Of the 111 mothers who met full eligibility criteria for Parenting-STAIR and began treatment, 70 mothers completed treatment, using the definition of treatment completion described above. Attrition from the intervention was 37%. Though there is considerable variability, retention as low as 46-50% has been observed in some studies of trauma-focused interventions (Ehring et al., 2014; McDonagh et al., 2005; Schottenbauer et al., 2008). Meta-analytic findings regarding dropouts from randomized controlled trials of PTSD interventions found that 36% of participants randomized to trauma-focused treatment dropped out (Imel et al. (2013)), suggesting that the attrition rate observed in the present study is consistent with prior work. Reasons for attrition from the present study often included participants feeling overwhelmed by concrete stressors in their lives, busy schedules with work and/or other services, anxiety about discussing trauma, or skepticism and hesitance toward participation. Among those who did not complete treatment (N = 41), attrition from treatment was most frequent during phase 1 of the intervention (63%); 27% and 10% dropped out in phases 2 and 3 respectively.
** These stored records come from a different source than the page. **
-- ==== Sys2Proof/Machine/Vulor.lean ====
section
/-!
DEFINITION. The Vulor ports' commands (R279 to R299): port states and culverts, training and keying, flits with replay and
credits, and the messages that arrive.
-/
namespace Sys2Proof.Machine

/-! ## Port states (R280, R281) -/

/-- Axis of a port. -/
def axisOf (p : PortId) : Nat := p.val / 2
/-- The other port of the axis. -/
def mate (p : PortId) : PortId := axisPort (axisOf p) (1 - p.val % 2)
/-- R297: VUL_CTL.en. -/
def State.vulEn (s : State) (p : PortId) : Bool := bit (s.reg (portBase p)) 0

/-- Table 11-4: the states that hold the culvert open. -/
def PortSt.holdsOpen : PortSt → Bool
  | .training => true | .keying => true | .active => true | .retrain => true | .off => false | .culverted => false

/-- R280: the culvert of a port's axis may stand open: both ports hold it, and both domains are up. -/
def State.mayOpen (s : State) (p : PortId) : Bool :=
  (s.portAt p).st.holdsOpen && (s.portAt (mate p)).st.holdsOpen && decide ((s.domAt (domVul p)).st = 0) && decide ((s.domAt (domVul (mate p))).st = 0)

/-- R280: a change of a port's state raises its link-state source; the culvert opens when its conditions hold. -/
def State.portTo (s : State) (p : PortId) (st : PortSt) : State :=
  if (s.portAt p).st = st then s else
  let s := (s.setPort p { s.portAt p with st := st }).raise (headCore (dieOfPort p)) (16 + p.val)
  if s.mayOpen p then
    let s := s.setPort p { s.portAt p with isOpen := true }
    s.setPort (mate p) { s.portAt (mate p) with isOpen := true }
  else s

/-- R281: is the message a request, which a NACK answers? -/
def isReq (m : Msg) : Bool := decide (m.ty = .write) || decide (m.ty = .read) || decide (m.ty = .signal)

/-- R281: messages a port holds, in order. -/
def Port.held (q : Port) : List (BitVec 3 × Msg) := q.sent.map (fun x => x.2) ++ q.txWait

/-- A port after its link is down: nothing sent, nothing in part received. -/
def Port.down (q : Port) : Port :=
  { q with replay := [], nakDue := false, rxPart := [], rxFlit := none, discardAt := [], tagRun := 0, width := 0,
           freed := [0, 0, 0, 0, 0] }

/-- R290: a request that finds no route is answered in the place of its destination. -/
def State.nackRoute (s : State) (m : Msg) (part : Nat) : State :=
  if m.src = s.devId then s.vulAnswer m.tag part false none false
  else s.sendReply (s.reply m part (some 1)) none

/-- R400: a culverted port that is not enabled, or whose domain is to power down, has its domain off. -/
def State.portPower (s : State) (p : PortId) : State :=
  let d := s.domAt (domVul p)
  if (s.portAt p).st = .culverted ∧ (!s.vulEn p ∨ d.target = 2) then
    (s.setDom (domVul p) { d with st := 2, target := 0 }).portTo p .off
  else s

/-- Table 11-4, R281: a port's domain is to power down: an ACTIVE port leaves first, one that trains or keys goes on until it is CULVERTED or ACTIVE. -/
def State.portDown (s : State) (p : PortId) : State :=
  if (s.portAt p).st = .off then s else
  let s := s.setDom (domVul p) { s.domAt (domVul p) with target := 2 }
  if (s.portAt p).st = .active then s.setPort p { s.portAt p with leaving := true } else s.portPower p

/-- R281: a port falls to CULVERTED: every request it holds is answered NACK NO_ROUTE. -/
def State.fall (s : State) (p : PortId) : State :=
  let q := s.portAt p
  let s0 := s
  let s := s.setPort p { q.down with leaving := false, trainFails := 0, txWait := [], sent := [], resend := 0 }
  let s := s.portTo p .culverted
  let s := each s (q.held.filter fun x => isReq x.2) fun s x => s.nackRoute x.2 (s0.partOut p x.2)
  s.portPower p

/-- Start coordinate, on a port's axis, of the way a message came along it: its source's, or part 0's where the message turned
into the axis there (R290, R296). -/
def State.startCoord (s : State) (p : PortId) (m : Msg) : Nat :=
  let a := axisOf p; let dir := m.mdir.toNat
  match s.partHere (some p) m with
  | some (_ + 1) =>
    let f := s.stepsTo (2 * a) m.src m.dst; let n := s.axisSize a
    if f ≠ 0 ∧ (if f ≤ n - f then 0 else 1) = dir % 2 then devCoord m.src a else devCoord m.dst a
  | _ => devCoord m.src a

/-- R290: the channel of its class on which a message arrived: 1 once it has crossed the dateline of the port's axis. The
header does not carry it, and it follows from the way (log 33, DEDUCED). -/
def State.arrivedCh1 (s : State) (p : PortId) (m : Msg) : Bool :=
  let o := devCoord s.devId (axisOf p); let c := s.startCoord p m
  if p.val % 2 = 1 then decide (o < c) else decide (c < o)

/-- Channel of an arriving message: class, and channel 1 of it. -/
def State.arrivalVc (s : State) (p : PortId) (m : Msg) : Nat :=
  let k := msgClass m.ty
  if k = 0 then 0 else k + nat01 (s.arrivedCh1 p m)

/-- R285, R287, R294: slots are taken in order; a whole message enters its channel's buffer. A TIME message's raddr, which it
does not use, takes the arrival stamp. -/
def State.takeSlots (s : State) (p : PortId) : List (BitVec 256) → State
  | [] => s
  | b :: l =>
    let q := s.portAt p
    if q.rxPart.isEmpty ∧ (readHdr b).isNone then s.takeSlots p l else
    let part := q.rxPart ++ [b]
    match slotsToMsg part with
    | none => (s.setPort p { q with rxPart := [] }).takeSlots p l
    | some m =>
      if part.length < msgSlots m.ty m.lenM1.toNat then (s.setPort p { q with rxPart := part }).takeSlots p l
      else
        let m := if m.ty = .time then { m with raddr := q.rxAt } else m
        (s.setPort p { q with rxPart := [], bufs := q.bufs ++ [(BitVec.ofNat 3 (s.arrivalVc p m), m)] }).takeSlots p l

/-- A flit accepted and not yet taken is taken before the link goes down, for it has been acknowledged. -/
def State.takeAccepted (s : State) (p : PortId) : State :=
  match (s.portAt p).rxFlit with
  | some f => if flitType f = some .data then (s.setPort p { s.portAt p with rxFlit := none }).takeSlots p f.slots else s
  | none => s

/-- R286: a link enters RETRAIN; `fail`: its reason, 0 where the rule names none. -/
def State.retrain (s : State) (p : PortId) (fail : Nat) : State :=
  if (s.portAt p).st ≠ .active then s else
  let s := s.takeAccepted p
  let q := s.portAt p
  let s := s.setPort p { q.down with
    retrains := BitVec.ofNat 16 (satAdd 0xFFFF q.retrains.toNat 1), trainFails := 0, fail := if fail = 0 then q.fail else BitVec.ofNat 4 fail }
  s.portTo p .retrain

/-- R280, Table 11-4: training or keying fails: the attempt ends for both ports of the axis; in RETRAIN three end it. -/
def State.attemptFails (s : State) (p : PortId) (fail : Nat) (final : Bool) : State :=
  let q := s.portAt p
  let s := s.setPort p { q with failures := BitVec.ofNat 16 (satAdd 0xFFFF q.failures.toNat 1), fail := BitVec.ofNat 4 fail,
                                trainFails := q.trainFails + 1, width := 0 }
  match q.st with
  | .retrain => if final ∨ 3 ≤ q.trainFails + 1 then s.fall p else s
  | .training | .keying =>
    let m := (s.portAt (mate p)).st
    let s := s.fall p
    if m = .training ∨ m = .keying ∨ m = .active then s.fall (mate p) else s
  | _ => s

/-- PORT_DOMAIN_UP: the domain of an enabled port comes up. -/
def State.portUp (s : State) (p : PortId) : State :=
  if (s.portAt p).st ≠ .off ∨ !s.vulEn p then s
  else (s.setDom (domVul p) { s.domAt (domVul p) with st := 0, target := 0 }).portTo p .culverted

/-- R16, R297: a write of VUL_CTL.en and gen1_only, which have no effect before the image is loaded. -/
def State.vulCtl (s : State) (p : PortId) (w : W32) : State :=
  if !s.chitin.loadPassed then s else
  let s := s.plainWrite (portBase p) w
  let q := s.portAt p
  if bit w 0 then s
  else if q.st = .active then s.setPort p { q with leaving := true }
  else s.portPower p

/-- R280: a culverted, enabled port enters TRAINING, and with it the other port of the axis. -/
def State.beginTraining (s : State) (p : PortId) : State :=
  let s := s.portTo p .training
  if (s.portAt (mate p)).st = .culverted ∧ s.vulEn (mate p) then s.portTo (mate p) .training else s

/-- R297: a write of VUL_CTL.retrain. -/
def State.vulRetrain (s : State) (p : PortId) : State :=
  match (s.portAt p).st with
  | .active => s.retrain p 0
  | .culverted => if s.vulEn p then s.beginTraining p else s
  | _ => s

/-- R283: width of a link: 3 ×8, 1 ×4 on lanes 0 to 3, 2 ×4 on lanes 4 to 7; none where neither half is good. -/
def linkWidth (a b : BitVec 8) : Option (BitVec 2) :=
  let g := a &&& b
  if g = 0xFF then some 3 else if g &&& 0x0F = 0x0F then some 1 else if g &&& 0xF0 = 0xF0 then some 2 else none

/-- Slots of a message area. -/
def areaSlots (l : List Byte) : List (BitVec 256) := (List.range 7).map fun i => BitVec.ofNat 256 (leNat ((l.drop (32 * i)).take 32))
/-- A list in pieces of `n`. -/
def pieces (n : Nat) (l : List Byte) : List (List Byte) := (List.range ((l.length + n - 1) / n)).map fun i => (l.drop (n * i)).take n

/-- R395: the chain of certificate slot 0. -/
def State.certChain (s : State) : List Byte := Config.rootCert ++ s.chitin.fuses.devCert ++ s.chitin.aliasCert

/-- R374: the owner's key hash, as the slot that verified the image holds it. -/
def State.ownerHash (s : State) (m : Image) : BitVec 384 := ((s.chitin.fuses.keys.getD (imgKslot m).toNat none).getD 0)
/-- R397: what an end sends in KEYING: its ephemeral ECDH key, its certificate chain, its fleet value and its device ID, signed by its Alias key; in what
order they stand, no rule says (log 143, DESIGN CHOICE). -/
def State.hello (s : State) (eph : BitVec 384) : List Byte :=
  let b := natLe 96 (Config.ecdsaPub eph).toNat ++ s.certChain ++ natLe 4 ((s.chitin.image.map imgFleet).getD 0).toNat ++ natLe 4 s.devId.toNat
  b ++ natLe 96 (Config.ecdsaSign (aliasKey s.chitin.cdi) b).toNat

/-- R284, R288, R397: the port draws an ephemeral key and sends its part of the exchange in KEY flits, in the clear. -/
def State.sendKey (s : State) (p : PortId) : State :=
  let eph : BitVec 384 := BitVec.ofNat 384 (s.draw 0)
  let s := (s.setPort p { s.portAt p with eph := eph }).drawn
  let l := pieces 224 (s.hello eph)
  { s with out := s.out ++ l.map fun b => .flit p (lanesOf (laneCount (s.portAt p).width)
      (flitBytes { hdr := flitHdr 0 0 false false 0 0 false .key, slots := areaSlots (fit 224 b) } 0 0)) }

/-- R288: key (`i` = 0) or salt (`i` = 1) of the direction that a device sends in, from the secret of the exchange; the KDF's context is not given
(log 143, DESIGN CHOICE). -/
def linkKey (z : BitVec 384) (from_ : BitVec 18) (i : Nat) : BitVec 384 := Config.kdf z (natLe 4 from_.toNat ++ natLe 1 i)

/-- LINK_TRAINING_COMPLETE. A port whose culvert is closed, for the other port of its axis does not train with it, joins no link (R280). -/
def State.trained (s : State) (p : PortId) (tr : Training) : State :=
  let q := s.portAt p
  if q.st ≠ .training ∧ ¬(q.st = .retrain ∧ q.width = 0) then s else
  let s := s.setPort p { q with lanes := tr.good }
  if !q.isOpen then s.attemptFails p 3 false else
  if !tr.signal then s.attemptFails p 1 false else
  match linkWidth tr.good tr.peerGood with
  | none => s.attemptFails p 2 false
  | some w =>
    let s := s.setPort p { s.portAt p with width := w, gen2 := !bit (s.reg (portBase p)) 1 && tr.peerGen2 }
    (if q.st = .training then s.portTo p .keying else s).sendKey p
In an effort to understand factors which may have contributed to attrition, we considered whether mothers who dropped out of treatment may have experienced a sufficient dose of the intervention and significant symptom improvement, as is suggested by meta-analytic studies of attrition in PTSD trials (Imel et al. (2013)). We examined the data from our first midpoint assessment (after module 9) for the 16 mothers who dropped out after this first midpoint assessment. While the CAPS was not administered, scores on the PDS suggest that, on average, mothers in this group had experienced a significant decrease in trauma symptoms (pre: M = 32.43 [SD = 6.68]; midpoint one: M = 23.06 [SD = 9.37]; t(15)=3.33, p < 0.05). We also considered the possibility that the COVID-19 pandemic may have contributed to increased attrition. Mothers that completed treatment before the beginning of the pandemic were slightly less likely to drop out; attrition pre-pandemic was 34% compared to 48% attrition for mothers who participated in some or all modules during the pandemic. For mothers that completed treatment, their average duration in treatment was 39 weeks, ranging from 12 weeks to 89 weeks.

Clinical Outcomes

As the present study was an open trial to evaluate feasibility and preliminary impact of Parenting-STAIR, no comparison group data were collected. Clinical outcomes were measured at two midpoint assessments (after module 9 and after module 15), post-test, and 3-month follow up. Results of two-tailed paired sample t tests comparing pre- and post-treatment scores are displayed in Table 2; results are presented for all treatment completers and for only those mothers who did not complete Phase 2 of the intervention. In both the total sample and the smaller sample who did not do Phase 2, findings indicate significant improvements from baseline to post-test across all outcomes measured, including measures of mothers’ PTSD symptoms (CAPS and PDS), depression symptoms (CES-D), emotion regulation (DERS), and parenting stress (PSI), as well as positive and negative parenting (DPICS), and child behavior (ECBI). In the total sample, the mean CAPS score at pre-test was 72.26 (SD = 16.54) decreasing to 29.67 (SD = 23.40) at post-test (all means displayed in Table 2). In the total sample, all Cohen’s d effect sizes were large, apart from improvements in emotion regulation (d = 0.7) and one sub-measure of the ECBI (problem score; d = 0.7), which were in the medium range. In the subsample of mothers who did not complete Phase 2 of the intervention, all effects sizes were large (d = 0.8 or greater), but caution should be taken when interpreting these findings as this group included only 15 participants. Effect sizes for both measures of PTSD symptoms were particularly large across both groups. In the total sample, effect size for self-reported PTSD symptoms, as measured by the PDS, was d = 2.0, and for clinician observed symptoms, as measured by the CAPS, was d = 1.9, suggesting that the intervention was particularly effective at reducing trauma-related symptoms, consistent with the design and intention of Parenting-STAIR. Figure 2 displays mean change in PTSD and depression symptoms observed among 61 mothers with complete data at all five time points as well as mothers who did not complete Phase 2; these representations suggest that change over time was similar for both groups. Results of t tests comparing pre-treatment to 3-month follow-up scores are displayed in Table 3. Effect sizes remained in large range, with a few exceptions (e.g., emotion regulation, child behavior, positive parenting), 3 months following the end of the intervention.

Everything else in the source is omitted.